(REQUIRED WORK)
Each line of the data holding "settleAll" should be found and copied.

(Dataset items)
Content starts

-- ==== Sys2Proof/Machine/Ramzu.lean ====
section
/-!
DEFINITION. What Ramzu and the host do: kills, containment and retirement, MCHECK, resets and bring-up, partitions from
their creation to their teardown, SPDM, restore and TDISP (spec/15 R344 to R349, spec/16 R359 to R362, R468, spec/17 R363,
spec/19 R416, spec/21 R440 to R455, spec/22 R462, R466).
-/

namespace Sys2Proof.Machine

/-! ## Events and their reports (21 R445, R446) -/

/-- A syndrome (21 R445). -/
def syndrome (kind src unit detail ppa : Nat) : Word :=
  BitVec.ofNat 64 (kind * 2 ^ 60 + src * 2 ^ 56 + unit % 2 ^ 13 * 2 ^ 43 + detail % 256 * 2 ^ 35 + ppa % 2 ^ 35)

/-- An event of a partition: in Ramzu's log, and queued as MCHECK unless 64 wait (21 R446). -/
def State.event (s : State) (p : Option Nat) (syn : Word) : State :=
  let s := s.logWord syn.toNat
  match p with
  | none => s
  | some p =>
    let k := s.part p
    if k.mchecks.length < 64 then s.setPart p { k with mchecks := k.mchecks ++ [⟨syn⟩] } else s.count p ctrMchklost

/-- Control-die cycles, which a warm reset does not restart. -/
def State.controlTime (s : State) : Nat := s.pkg.uptime + s.now

/-- Cycles of the window of R448 for kills in one cluster. -/
def killWindow : Nat := 2 ^ 31

/-- Control-die cycles of 24 hours (03 R63). -/
def dayCycles : Nat := 24 * 3600 * 1500000000

/-- How many events of a unit lie within a window that ends now. -/
def State.recent (s : State) (l : List (Nat × Nat)) (unit window : Nat) : Nat :=
  l.countP fun e => e.1 == unit && decide (s.controlTime < e.2 + window)

/-- PPA of a syndrome: of a granule of HBM that poison was found in, at SRC 3, 4 or 5 (21 R445); poison that came from another node
has none (log entry 49: DESIGN CHOICE, unsafe). -/
def State.poisonPpa (s : State) (p : Option Nat) (src pa : Nat) : Nat :=
  if src < 3 ∨ 5 < src ∨ 2 ^ 40 ≤ pa then 0
  else
    match (s.part (p.getD 0)).stage2.findIdx? (· == pa / 65536 * 65536) with
    | some g => (g * 65536 + pa % 65536) / 64
    | none => 0

/-! ## The threads of a killed core (21 R443; 19 R416) -/

/-- Poison a future at once, so that what follows finds it terminal (21 R446): a future of another node by a packet. -/
def State.poisonNow (s : State) (f : Word) (status : BitVec 16) : State :=
  if f = 0 then s
  else if handleNode f = s.pkg.node then s.perform (.poison f status)
  else s.post f (.poison f status)

/-- A task that was running on a killed core restarts, or its future is poisoned (19 R416). -/
def State.loseTask (s : State) (th : Thread) : State :=
  let s := s.freeFrame th.frameAt
  match th.task with
  | none => s.poisonNow th.future 0x0516
  | some (cl, n) =>
    let k := s.cluster cl
    match k.tasks.find n with
    | none => s
    | some tk =>
      if tk.restart && decide (tk.restarts < 3) then
        let tk := { tk with
          state := .queued, frame := none, hdr := none, clsCore := none, restarts := tk.restarts + 1, level := th.level
          since := s.now }
        (s.setCluster cl { k with tasks := k.tasks.put n tk }).count th.part ctrRestart
      else
        (s.freeTask cl n).poisonNow tk.future (if tk.restart then 0x0517 else 0x0516)

/-- Complete a thread's accesses at .p, as far as their homes can be reached (17 R383). -/
def State.settleAll (s : State) (t : Nat) : Nat → State
  | 0 => s
  | fuel + 1 =>
    match s.thread t with
    | some th => if th.completeAt .p then s else (s.settleStep t).settleAll t fuel
    | none => s

/-- Stop one thread of a gang that is lost: its accesses complete, and its causes are dropped with it (21 R443). -/
def State.stopThread (s : State) (t : Nat) : State :=
  match s.thread t with
  | none => s
  | some th =>
    let s := (s.forget t th).setThread t { th with deferred := [], trap := none }
    (s.settleAll t (8 * (th.acc.length + th.wset.length) + 8)).dropThread t

/-- A whole gang is lost with a core (21 R443). -/
def State.loseGang (s : State) (n : Nat) : State :=
  match s.gangs.find n with
  | none => s
  | some g =>
    let s := { s with barriers := (List.range 4).foldl (fun b ch => b.erase (phaseKey n ch)) s.barriers }
    let s := g.slots.foldl State.stopThread (s.finishUnits (slotCores g.slots))
    let s := s.releaseGang n g
    ({ s with gangs := s.gangs.erase n }).poisonNow g.future 0x0516
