/-! ## Messages and futures as operations of the machine -/

/-- 02 R55 to R60, 12 R300, R305, 15 R337, 18 R396, 19 R413, R420: the oldest record of an injection queue reaches the receive
queue of its core, its engine's inbox or another node's packet, and waits for room; the receive unit takes the oldest record of
the highest PRIO, behind which the others wait; it checks an active message and hands it to the handler slot, whose thread
starts with the arguments, SRC and REPLY, and runs a code-carrying one word by word on its own registers. That it runs word by word,
with a store issued and performed apart (log entry 96), and that a message packet whose header R55 does not lay out is refused with
code 0x0A (log entry 115), are the model's choices. -/
def Obligations.Messages : Prop :=
  ∀ (s : State) (c : Nat), let k := s.core c
    let p := s.clusterPart (clusterOfCore c)
    (∀ (r : Record) (rest : List Record), k.inj = r :: rest →
      let loc := endLocal r.dest
      (r.command = none → r.request = none → endNode r.dest = s.pkg.node → loc < 6144 →
        s.pkg.present (clusterOfCore loc) = true → (s.core loc).killed = false → (s.core loc).sealedRx = false →
        (r.size ≤ (s.core loc).rxFree → Answers (.injectionQueueDrain c) s fun u =>
          (u.core c).inj = rest ∧ (u.core loc).rx = (s.core loc).rx ++ [r] ∧ u.mem = s.mem) ∧
        ((s.core loc).rxFree < r.size → exec (.injectionQueueDrain c) s = .next s)) ∧
      (r.command = none → r.request = none → endNode r.dest ≠ s.pkg.node → r.reply = 0 →
        Answers (.injectionQueueDrain c) s fun u =>
          (u.core c).inj = rest ∧ u.mem = s.mem ∧ ∃ q : Packet, u.outbox = s.outbox ++ [q] ∧ q.dest = r.dest ∧
            q.src = s.pkg.node * 2 ^ 15 + c ∧ q.ptype = (if r.isCode then 2 else 1) ∧ q.len = 64 * r.size ∧ q.prio = r.prio ∧
            q.step = r.step ∧ q.cls = (if r.class1 then 1 else 0) ∧ q.payload.length = 64 * r.size ∧
            ∀ i : Nat, i < 8 * r.size → payloadWord q i = r.word i) ∧
      (∀ q : Packet, r.command = none → r.request = some q → Answers (.injectionQueueDrain c) s fun u =>
        (u.core c).inj = rest ∧ u.mem = s.mem ∧ u.outbox = s.outbox ++ [{ q with step := r.step }]) ∧
      (∀ (n : Nat) (cmd : Command), r.command = some n → s.commands.find n = some cmd →
        let waiting := (s.commands.filter fun e => e.2.engine == cmd.engine && e.2.arrived && !e.2.started).length
        (cmd.cancelled = false → waiting < 32 → Answers (.injectionQueueDrain c) s fun u => (u.core c).inj = rest ∧
          u.mem = s.mem ∧ u.commands.find n = some { cmd with arrived := true, startedAt := s.now }) ∧
        (cmd.cancelled = false → 32 ≤ waiting → exec (.injectionQueueDrain c) s = .next s) ∧
        (cmd.cancelled = true → cmd.fcan = none → Answers (.injectionQueueDrain c) s fun u => (u.core c).inj = rest ∧
          u.mem = s.mem ∧ u.commands.find n = none))) ∧
    (∀ r : Record, k.killed = false → k.handlerHead = none → k.code = none → pickRecord k.rx = some r →
      let t := s.dropRecord c r
      let ent := (r.word 1).toNat
      let failed (status v : Nat) : State :=
        if r.reply = 0 then t.count p ctrHdrfail
        else (t.count p ctrHdrfail).post r.reply (.poisonVal r.reply (BitVec.ofNat 64 v) (BitVec.ofNat 16 status))
      (s.takeable c r = false → exec (.messageReceipt c) s = .next s) ∧
      (r.isCode = false → s.handlerOf c r = none →
        exec (.messageReceipt c) s = .next (t.answerRecord p r 0x0C)) ∧
      (∀ h : Nat, r.isCode = false → s.handlerOf c r = some h → h ≠ c → s.takeable c r = true →
        Answers (.messageReceipt c) s fun u => u.mem = s.mem ∧ (u.core c).rx = k.rx.erase r ∧
          (u.core h).rx = (s.core h).rx ++ [{ r with coreScope := false }]) ∧
      (r.isCode = false → s.handlerOf c r = some c → s.handlerFree c = true →
        s.headerWaits p (dieOfCore c) (s.part p).hdom ent = false →
        (∀ h : Header, s.header p (dieOfCore c) (s.part p).hdom ent [3] = .ok h →
          exec (.messageReceipt c) s = .next (if k.clsNow * 256 < h.clsscr then failed 0x0407 ent
            else s.setCore c { k with handlerHead := some (r, h) })) ∧
        (∀ status v : Nat, s.header p (dieOfCore c) (s.part p).hdom ent [3] = .error (status, v) →
          exec (.messageReceipt c) s = .next (failed status v))) ∧
      (r.isCode = true → Answers (.messageReceipt c) s fun u => u.mem = s.mem ∧ (u.core c).rx = k.rx.erase r ∧
        (u.core c).code = some ⟨r, codeThread p r, liveCode (r.word 1) (r.word 2), []⟩) ∧
      (let x := (codeThread p r).getX
       x 1 = r.arg 1 ∧ x 2 = r.arg 2 ∧ x 3 = r.arg 3 ∧ x 4 = r.arg 4 ∧ x 5 = BitVec.ofNat 64 r.src ∧ x 6 = r.reply ∧
       x 7 = 0)) ∧
    (∀ run : CodeRun, k.killed = false → k.handlerHead = none → k.code = some run →
      let u : State := s.takeFree.2
      let goes (v : State) (run : Option CodeRun) : Prop :=
        exec (.messageReceipt c) s = .next (v.setCore c { v.core c with code := run })
      (run.words = [] → run.sq = [] → goes u none) ∧
      (∀ (pa : Nat) (bs : List Byte), run.words = [] → run.sq = [(pa, bs)] →
        goes (u.storePlace pa bs) (some { run with sq := [] })) ∧
      (∀ (w : Nat) (ws : List Nat) (i : Instr), run.words = w :: ws → run.sq = [] → codeInstr w = some i →
        let step := codeStep u c p [] run.regs i
        (∀ (v : State) (th : Thread), step = .ok v th → goes v (some { run with regs := th, words := ws })) ∧
        (∀ (v : State) (pa : Nat) (bs : List Byte), step = .store v pa bs →
          goes v (some { run with words := ws, sq := [(pa, bs)] })) ∧
        (∀ v : State, step = .wait v → exec (.messageReceipt c) s = .next v) ∧
        (∀ (v : State) (e : Nat), step = .fault v e → run.record.reply ≠ 0 →
          goes ((v.count p ctrMsgfault).post run.record.reply
            (.poison run.record.reply (BitVec.ofNat 16 (0x0300 + e)))) none))) ∧
    (∀ (r : Record) (h : Header) (off : Nat), k.handlerHead = some (r, h) → s.slotEmpty (c * 4 + 3) = true →
      s.gangKeeps (c * 4 + 3) = false → s.clsFit c h.clsscr = some off →
      Answers (.handlerStart c) s fun u => (u.core c).handlerHead = none ∧ (u.core c).rx = k.rx.erase r ∧
        ∃ th : Thread, u.thread (c * 4 + 3) = some th ∧
        th.pc = (r.word 1).truncate 56 &&& 0xFFFFFFFFFFFFFE ∧ th.kind = .handler ∧ th.supervisor = false ∧ th.hdr = h ∧ th.part = p ∧
        th.dom = (s.part p).hdom ∧ (∀ i : Fin 8, th.x[i.val + 1] = r.arg (i.val + 1)) ∧ th.x[9] = BitVec.ofNat 64 r.src ∧
        th.x[10] = r.reply ∧ th.future = r.reply ∧ th.spanOff = off ∧ th.spanLen = h.clsscr ∧ th.p = 1 ∧ th.wait = .none) ∧
    (∀ (q : Packet) (j : Nat), Admitted s q j → let loc := endLocal q.dest
      loc < 6144 → s.ownsCluster j (clusterOfCore loc) = true → s.pkg.present (clusterOfCore loc) = true →
      (s.core loc).killed = false → (s.core loc).sealedRx = false →
      let h := (packetRecord q).word 0
      let legal := wbits h 4 0 = 0 ∧ wbits h 31 28 = q.ptype - 1 ∧ wbits h 27 24 ≤ (if q.ptype = 2 then 4 else 8)
      let ran (i : Instr) : Prop :=
        (¬legal → exec i s = .next ((takenFrom s q j).refusePacket j q 0x0A)) ∧
        (legal → (packetRecord q).size ≤ (s.core loc).rxFree → Answers i s fun u =>
          (u.core loc).rx = (s.core loc).rx ++ [packetRecord q] ∧ u.mem = s.mem ∧ u.pkg.ports = (s.leaveGate q).pkg.ports) ∧
        (legal → (s.core loc).rxFree < (packetRecord q).size → exec i s = .next s)
      (q.ptype = 1 → ran (.activeMessage q)) ∧ (q.ptype = 2 → ran (.codeCarryingMessage q)))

Content ends

(EXPECTED OUTPUT)
def State.settleAll (s : State) (t : Nat) : Nat → State
    | some th => if th.completeAt .p then s else (s.settleStep t).settleAll t fuel
    (s.settleAll t (8 * (th.acc.length + th.wset.length) + 8)).dropThread t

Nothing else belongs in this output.